The seed that had been sown began to germinate, with help from her school principal, a strong-willed woman who made every effort to ensure her students had the same opportunities as the boys. As a teenager, Mirzakhani took part in international mathematics olympiads and won gold medals in 1994 and in 1995. In the first, in Hong Kong, she dropped a single point. At the latter, in Toronto, she finished with a perfect score.

Later, as a student at Sharif University, she befriended inspiring mathematicians and found that the more time she spent on the subject, the more excited she became. Then, at Harvard, she began to work with another Fields medallist, Curt McMullen, and became fascinated with how he made mathematics so simple and elegant.

Most of the problems Mirzakhani works on involve geometric structures on surfaces and their deformations. She has a particular interest in hyperbolic planes, which can look like the edges of curly kale leaves, butmay be easier to crochet than explain. According to a citation released by the International Mathematical Union, Marzakhani won the prize for her “outstanding contributions to the dynamics and geometry of Riemann surfaces and their moduli spaces”.

Hairer won for his “outstanding contributions to the theory of stochastic partial differential equations”, which contain terms that are inherently random. At school, he created audio software that he marketed as “the Swiss army knife of sound editing”.
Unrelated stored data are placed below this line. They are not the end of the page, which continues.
/-- The access lies within one line of the parcel space. -/
def hdmOk (off n : Nat) : Bool := decide (off < 2 ^ 45) && decide (0 < n) && decide (off % 64 + n ≤ 64)

/-- A host write that R211 lets pass is applied (R192); a line written with poison is not valid (R311, class 0x08). See log 99 [DEDUCED]. -/
def applyHostWrite (s : State) (fa : Nat) (data : List Byte) (poisoned : Bool) : State :=
  let s := lineFetch (cadFetch s (fa / 2 ^ 24)) fa true
  let s := farPut (bump s (fmpBlock (fpnPort (fa / 2 ^ 24))) 1 1) fa data
  if poisoned then { s with far := { s.far with marks := markInvalid s.far.swInit s.far.marks [farLine s fa] } } else s

/-- The page's accesses pause for its retirement (R199). -/
def pagePaused (s : State) (fa : Nat) : Bool := (getPortF s (fpnPort (fa / 2 ^ 24))).paused (fa / 2 ^ 24)

/-- A write through decoder 0 is performed, or has to wait for a page's retirement or a snoop (R199, R315, R330). -/
def serveWrite (s : State) (k : Nat) (a : HostAcc) : Except State State :=
  let fa := hdmFa a.off
  let p := hdmParcel a.off
  let s' := send s (.memDone k)
  if portClosed s then .ok s'
  else match hostRefusal s k p fa a.data.length true with
    | some reason => .ok (refuseHost s' k p fa reason true)
    | none =>
      if pagePaused s fa then .error s
      else match filterVictim s fa with
        | some l => .error (startSnoop s l true)
        | none => .ok (trackLine (applyHostWrite s' fa a.data a.poisoned) k fa)

/-- A read through decoder 0 is served, or has to wait. -/
def serveRead (s : State) (k : Nat) (a : HostAcc) : Except State State :=
  let fa := hdmFa a.off
  let p := hdmParcel a.off
  if portClosed s then .ok (poisonedRead s k a.len)
  else match hostRefusal s k p fa a.len false with
    | some reason => .ok (poisonedRead (refuseHost s k p fa reason false) k a.len)
    | none =>
      if pagePaused s fa then .error s
      else match filterVictim s fa with
        | some l => .error (startSnoop s l true)
        | none =>
          let q := fpnPort (fa / 2 ^ 24)
          let s := lineFetch (cadFetch s (fa / 2 ^ 24)) fa false
          if (unitsOf 64 fa a.len).all fun l => unitValid s.far.swInit s.far.marks (farLine s (l * 64)) then
            let bs := (List.range a.len).map fun i => mrd s.far.mem (farByte s (fa + i))
            .ok (trackLine (send (bump s (fmpBlock q) 0 1) (.memData k bs false)) k fa)
          else
            let s := countUnc s 0x08 1 q (BitVec.ofNat 64 (2 ^ 62 + fa))
            .ok (poisonedRead (logInc s { cls := 0x08, source := 2, parcel := some p, locKind := 1, locNum := q,
                                          domain := locDomain 1 q, addr := BitVec.ofNat 64 fa }) k a.len)

/-! ### Decoder 1: records arrive (R313, R314, R325, R326, R329) -/

/-- A record or write is dropped (R325, R329). -/
def dropWrite (s : State) (w : Nat) : State :=
  bump (modWin s w fun x => { x with drop := true, drops := x.drops + 1 }) (ghBlock (w / 32)) 1 1

/-- How far a SEQ lies beyond the next to execute. -/
def Window.ahead (x : Window) (q : W32) : Nat := (q - x.next).toNat

/-- The seal of a buffered record's segment has arrived: the nearest seal at or after it, whose FIRST reaches back to it or
which every record up to it has reached (R326, R327). -/
def Window.sealArrived (x : Window) (q : W32) : Bool :=
  let d := x.ahead q
  let seals := x.buf.filter fun e => recOp e.2 = 0x02 && decide (d ≤ x.ahead (recSeq e.2))
  let near := seals.foldl (fun (a : Option Rec) e => match a with
    | none => some e.2
    | some r => if x.ahead (recSeq e.2) < x.ahead (recSeq r) then some e.2 else some r) none
  match near with
  | none => false
  | some r =>
    decide (x.ahead (BitVec.ofNat 32 (field r 16 4)) ≤ d) ||
    (List.range (x.ahead (recSeq r) - d)).all fun i => x.buf.any fun e => e.1 = (q + BitVec.ofNat 32 i).toNat

/-- A write through decoder 1 is buffered as a record, replaced, or dropped or ignored (R325, R326). See log 76 [DEDUCED]. -/
def serveRecord (s : State) (k : Nat) (a : HostAcc) : State :=
  let s := send s (.memDone k)
  if portClosed s ∨ 16 ≤ a.off / 2 ^ 20 then s
  else
    let w := 16 * k + a.off / 2 ^ 20
    let rel := a.off % 2 ^ 20
    let x := getWin s w
    let q := recSeq a.data
    if !x.active || a.data.length ≠ 64 || rel ≠ 64 * (q.toNat % 16384) || decide (1024 ≤ x.ahead q) then dropWrite s w
    else if recGen a.data ≠ x.gen then bump (modWin s w fun x => { x with genmis := true }) (ghBlock (w / 32)) 1 1
    else if (x.buf.any fun e => e.1 = q.toNat) && x.sealArrived q then dropWrite s w
    else modWin s w fun x => { x with buf := sput x.buf q.toNat a.data }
Avila was honoured for his “profound contributions to dynamical systems”. Bhargava won for “developing powerful new methods in the geometry of numbers”, including elliptic curves used in cryptography.
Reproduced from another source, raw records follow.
-- ==== Sys2Proof/Machine/Regs.lean ====
section
/-!
DEFINITION. The register space read: blocks, their common registers, counters and latches, the host filter, captures
and the maps of every block (R366 to R371, R375, R377 to R380, R383 to R387, R412, Tables 9-7, 11-3, 13-1 to 13-10, 14-7).
-/

namespace Sys2Proof.Machine

/-! ### Blocks (Tables 13-1, 13-2) -/

/-- The types of block, each with its place. -/
inductive Blk where
  | modB
  | gh (die : Nat)
  | cad (die : Nat)
  | gk (die : Nat)
  | brg (die : Nat)
  | bcn (die : Nat)
  | hp (port : Nat)
  | clk
  | twn
  | fmp (port : Nat)
  | win (w : Nat)
  | cs (site : Nat)
  deriving DecidableEq, Repr

/-- The block with a number: its address div 0x4000. -/
def blkOf (b : Nat) : Option Blk :=
  if b = 0 then some .modB
  else if b = 4 ∨ b = 5 then some (.gh (b - 4))
  else if b = 8 ∨ b = 9 then some (.cad (b - 8))
  else if b = 0xC ∨ b = 0xD then some (.gk (b - 0xC))
  else if b = 0x10 ∨ b = 0x11 then some (.brg (b - 0x10))
  else if b = 0x14 ∨ b = 0x15 then some (.bcn (b - 0x14))
  else if 0x18 ≤ b ∧ b < 0x1C then some (.hp (b - 0x18))
  else if b = 0x1C then some .clk
  else if b = 0x20 then some .twn
  else if 0x40 ≤ b ∧ b < 0x70 then some (.fmp (b - 0x40))
  else if 0x100 ≤ b ∧ b < 0x140 then some (.win (b - 0x100))
  else if 0x400 ≤ b ∧ b < 0x720 then some (.cs (b - 0x400))
  else none

/-- The blocks in ascending base order (R388). -/
def allBlocks : List Nat :=
  [0, 4, 5, 8, 9, 0xC, 0xD, 0x10, 0x11, 0x14, 0x15, 0x18, 0x19, 0x1A, 0x1B, 0x1C, 0x20] ++
  (List.range 48).map (· + 0x40) ++ (List.range 64).map (· + 0x100) ++ (List.range 800).map (· + 0x400)

/-- Type code and instance (Table 13-2). -/
def blkId : Blk → Nat × Nat
  | .modB => (1, 0)
  | .gh d => (2, d)
  | .cad d => (3, d)
  | .gk d => (4, d)
  | .brg d => (5, d)
  | .bcn d => (6, d)
  | .hp k => (7, k)
  | .clk => (8, 0)
  | .twn => (9, 0)
  | .fmp p => (10, p)
  | .win w => (11, w)
  | .cs n => (12, n)

/-- n counters of 8 bytes from an offset on. -/
def ctrRun (off n : Nat) : List Nat := (List.range n).map fun i => off + 8 * i

/-- The offsets of a block's counters, ascending: the place of an offset in the list is the counter's number (R371). The
64-bit counts of Table 11-3 and Table 9-7 are counters (log 27 [DEDUCED]). -/
def blkCtrs : Blk → List Nat
  | .modB => []
  | .gh _ => ctrRun 0x100 4
  | .cad _ => ctrRun 0x100 3
  | .gk _ => ctrRun 0x100 8
  | .brg _ => ctrRun 0x100 3
  | .bcn _ => ctrRun 0x100 2
  | .hp _ => ctrRun 0x100 5
  | .clk => ctrRun 0x300 7
  | .twn => ctrRun 0x100 5
  | .fmp _ => ctrRun 0x100 12
  | .win _ => [0x28]
  | .cs _ => ctrRun 0x100 7 ++ ctrRun 0x140 8 ++ ctrRun 0x850 4 ++ ctrRun 0x900 5

/-- The second clock domain of a block, the mesh part's of a core site; 0x3F for none (Table 13-3). -/
def secondDomain : Blk → Nat
  | .cs n => meshDomain n
  | _ => 0x3F

/-- Counter i of a core-site block counts bed cycles of a category (R390). -/
def isPhCat (k : Blk) (i : Nat) : Bool :=
  match k with
  | .cs _ => decide (7 ≤ i) && decide (i < 15)
  | _ => false

/-- A live counter. A PH_CAT counter counts cycles that the spec does not fix (log 4 [DESIGN CHOICE]). -/
def ctrVal (s : State) (b : Nat) (k : Blk) (i : Nat) : W64 × State :=
  match k with
  | .win w => ((getWin s w).drops, s)
  | _ => if isPhCat k i then takeFree s else (sget 0 s.regs.ctrs (b * 64 + i), s)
“The mathematics that has been the most applicable and important to society over the years has been the mathematics that scientists found while searching for beauty; and eventually all beautiful and elegant mathematics tends to find applications,” Bhargava told the Guardian.
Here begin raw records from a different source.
/-- INPUT_READY: at or above 40.0 V for 10 ms, and below the trip (Table 14-2, log 33 [DEDUCED]). -/
def execInputReady (vin : Nat) (s : State) : Out :=
  if s.pwr.lodgeUp && decide (40000 ≤ vin) && decide (vin < 54000) then done (modPwr (setVin s vin) fun x => { x with inputOk := true })
  else cannot s

/-- OVER_VOLTAGE_WARNING: class 0x51. -/
def execOverVoltageWarning (vin : Nat) (s : State) : Out :=
  if !s.pwr.lodgeUp || decide (vin ≤ 50000) || s.pwr.ovWarn then cannot s
  else done (raiseAlert (logInc (modPwr (setVin s vin) fun x => { x with ovWarn := true }) { cls := 0x51 }) 4)

/-- OVER_VOLTAGE_CLEAR: below 49.0 V for 1 ms the cause clears. -/
def execOverVoltageClear (vin : Nat) (s : State) : Out :=
  if !s.pwr.lodgeUp || decide (49000 ≤ vin) then cannot s
  else done (dropAlert (modPwr (setVin s vin) fun x => { x with ovWarn := false }) 4)

/-- OVER_VOLTAGE_TRIP: a power event and class 0x52; conversion goes off once the stop is complete. -/
def execOverVoltageTrip (vin : Nat) (s : State) : Out :=
  if !s.pwr.lodgeUp || decide (vin < 54000) || s.pwr.ovTrip then cannot s
  else done (logInc (powerEventAt (modPwr (setVin s vin) fun x => { x with inputOk := false })) { cls := 0x52 })

/-! ### Supply and power-on (R363, R398, R406) -/

/-- The objects that the Lodge keeps in its flash among those of the object store (R363). See log 44 [DEDUCED]. -/
def keptObject (k : Nat) : Bool :=
  decide (k / 256 ∈ [0x1012, 0x1013, 0x1014, 0x1015, 0x1016, 0x1018, 0x3010, 0x3011, 0x3020, 0x3021, 0x3022, 0x3023, 0x4014,
    0x5000, 0x5001, 0x5005, 0x9010, 0x9011])

/-- What outlasts the supply: the world outside, fuses, the Lodge's flash, and levels at the pins (R406, R363, R26). -/
def State.persist (s : State) : State :=
  { pending := s.pending,
    free := s.free,
    outbox := s.outbox,
    repair := { history := s.repair.history, softRows := s.repair.softRows, retired := s.repair.retired,
                softClear := s.repair.softClear, nearRows := s.repair.nearRows, fuseRows := s.repair.fuseRows,
                fuseCols := s.repair.fuseCols },
    gate := { hostMem := s.gate.hostMem,
              ports := (List.range 4).foldl (fun m k => sset {} m k { perst := (getPort s k).perst }) [] },
    dict := { objs := s.dict.objs.filter fun e => keptObject e.1 },
    pwr := { clk8 := s.pwr.clk8, mesh8 := s.pwr.mesh8, resetPin := s.pwr.resetPin, fencePin := s.pwr.fencePin,
             warnPin := s.pwr.warnPin },
    firm := { slotA := s.firm.slotA, slotB := s.firm.slotB, statA := s.firm.statA, statB := s.firm.statB, next := s.firm.next,
              svn := s.firm.svn, revoked := s.firm.revoked, keyHash := s.firm.keyHash, seed := s.firm.seed,
              factoryCerts := s.firm.factoryCerts, stepping := s.firm.stepping, serial := s.firm.serial, mac := s.firm.mac,
              bootCnt := s.firm.bootCnt },
    place := { s.place with fencing := [] } }

/-- PLCA_NODE as written. -/
def plcaObj (s : State) : Byte := BitVec.ofNat 8 (objNat s 0x1012 0 0xFF)

/-- LODGE_SUPPLY_UP: a power-on: everything is reset but what outlasts the supply; the boot ROM starts (R406, Table 14-6
steps 1 and 2). TWIN_MODE and TWIN_ROLE take effect (R286). -/
def execLodgeSupplyUp (vin : Nat) (s : State) : Out :=
  if s.pwr.lodgeUp || decide (vin < 30000) then cannot s
  else
    let t := s.persist
    let t := setVin t vin
    let t := modPwr t fun x => { x with lodgeUp := true, locked := lodgeDomain, bringStep := 2, seqRun := .powerOn }
    let t := { t with
      firm := { t.firm with bootCnt := t.firm.bootCnt + 1 },
      dict := { t.dict with plcaNode := plcaObj t },
      far := { t.far with initMode := objNat t 0x3010 0 0 },
      twin := { t.twin with modeNow := decide (objNat t 0x5000 0 0 = 1), roleNow := BitVec.ofNat 8 (objNat t 0x5001 0 0) } }
    done t

/-- LODGE_SUPPLY_LOSS: everything stops; a slot whose upload was open is invalid (R398, R422). -/
def execLodgeSupplyLoss (vin : Nat) (s : State) : Out :=
  if !s.pwr.lodgeUp || decide (30000 ≤ vin) then cannot s
  else
    let open_ := s.dict.sessions.any fun x => x.idx = 0x8000
    let t := if open_ then setStat s (uploadSlot s) 2 else s
    done (setVin t.persist vin)

/-! ### Module warm reset (R406 to R408) -/

/-- Blocks of the Lodge's domain: MOD and CLK. -/
def lodgeBlock (b : Nat) : Bool := b = 0 || b = clkBlock

/-- The entries of a per-block map that belong to the Lodge's domain. -/
def keepLodge {α : Type} (m : SMap α) : SMap α := m.filter fun e => lodgeBlock e.1

/-- The registers that a warm reset keeps: the Lodge's, and the snapshot objects. -/
def Regs.warm (r : Regs) : Regs :=
  { ctrs := r.ctrs.filter fun e => lodgeBlock (e.1 / 64), hold := r.hold.filter fun e => lodgeBlock (e.1 / 64),
    snapId := keepLodge r.snapId, snapCyc := keepLodge r.snapCyc, chk := keepLodge r.chk, lockv := keepLodge r.lockv,
    cfgref := keepLodge r.cfgref, sview := keepLodge r.sview, unlocked := r.unlocked.filter fun e => lodgeBlock e.1,
    latches := r.latches.filter fun l => lodgeBlock l.block, cycles := r.cycles.filter fun e => e.1 = 58,
    snapLast := r.snapLast, snapMissed := r.snapMissed, snapSkew := r.snapSkew }

/-- A parcel after a warm reset: absent, its RW and RWS values kept (R363, R406). -/
def Parcel.warm (x : Parcel) : Parcel :=
  { port := x.port, beds := x.beds, alloc0 := x.alloc0, alloc1 := x.alloc1, bcnLost := x.bcnLost, replayLimit := x.replayLimit,
    replays := x.replays, compat := x.compat, tally := x.tally, thArea := x.thArea }

/-- The classes whose handling cannot end any more otherwise: those of steps, sites and retirements (R236). -/
def endOpenHandling (s : State) : State :=
  let l := s.repair.waitStep.map (·.1) ++ s.repair.waitFence.map (·.1) ++ [0x10, 0x11]
  let s := { s with repair := { s.repair with waitStep := [], waitFence := [], stepAddrs := [], laps := [], handled11 := none, scrubbed := [] } }
  l.foldl endHandling s

/-- A module warm reset starts: every domain but the Lodge is reset, every parcel becomes absent, and the Lodge, its log and
the dictionary stand (R406). A paired twin first sends FAILSTOP (R408). MEM_INIT_MODE takes effect as the start finds it
(R238). See log 45 [DEDUCED]. -/
def beginWarm (s : State) (cause : Nat) : State :=
  let s := bump (tellPeer s 0x00 cause) clkBlock 2 1
  let s := (List.range 8).foldl (fun s p => setPcl s p .absent) s
  let s := endOpenHandling s
  let s := dropAlert (dropAlert s 0) 1
  let s := setTwin s .solo
  { s with
    sites := [],
    mesh := {},
    far := { initMode := objNat s 0x3010 0 0 },
    gate := { hostMem := s.gate.hostMem,
              parcels := (skeys s.gate.parcels).foldl (fun m p => sset {} m p (getPcl s p).warm) [],
              ports := (List.range 4).foldl (fun m k => sset {} m k
                { perst := (getPort s k).perst, hwStale := s.dict.queue.countP fun e => e.1 = .hostWin k }) [] },
    regs := s.regs.warm,
    twin := { modeNow := decide (objNat s 0x5000 0 0 = 1), roleNow := BitVec.ofNat 8 (objNat s 0x5001 0 0) },
    place := { s.place with fencing := [] },
    pwr := { s.pwr with halt := false, stopping := false, poison := false, thTrip := false, bringStep := 3, seqRun := .warm,
                        bringFailed := false, heldBy := [], failStopped := false, failCls := none, bringDone := false } }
Mirzakhani declined an interview, but she told Oxford University that while maths was not for everyone, many students did not give it a real chance. She did poorly at maths for several years at school because she was not interested in the subject. “I can see that without being excited mathematics can look pointless and cold. The beauty of mathematics only shows itself to more patient followers,” she said.

Speaking to the American Mathematical Society last year, she said the situation for women in mathematics was still far from ideal. “The social barriers for girls who are interested in mathematical sciences might not be lower now than they were when I grew up. And balancing career and family remains a big challenge. It makes most women face difficult decisions which usually compromise their work,” she said.

Frances Kirwan at Oxford University, one of Britain’s leading mathematicians, said: “Maths is a hugely rewarding subject, but sadly many children lose confidence very early and never reap those rewards. It has traditionally been regarded as a male preserve, though women are known to have contributed to its development for centuries – more than 16 centuries if we go back to Hypatia of Alexandria.

“In recent years around 40% of UK undergraduates studying maths have been women, but that proportion declines very rapidly when we look at the numbers progressing to PhDs and beyond. I hope that this award will inspire lots more girls and young women, in this country and around the world, to believe in their own abilities and aim to be the Fields medallists of the future.”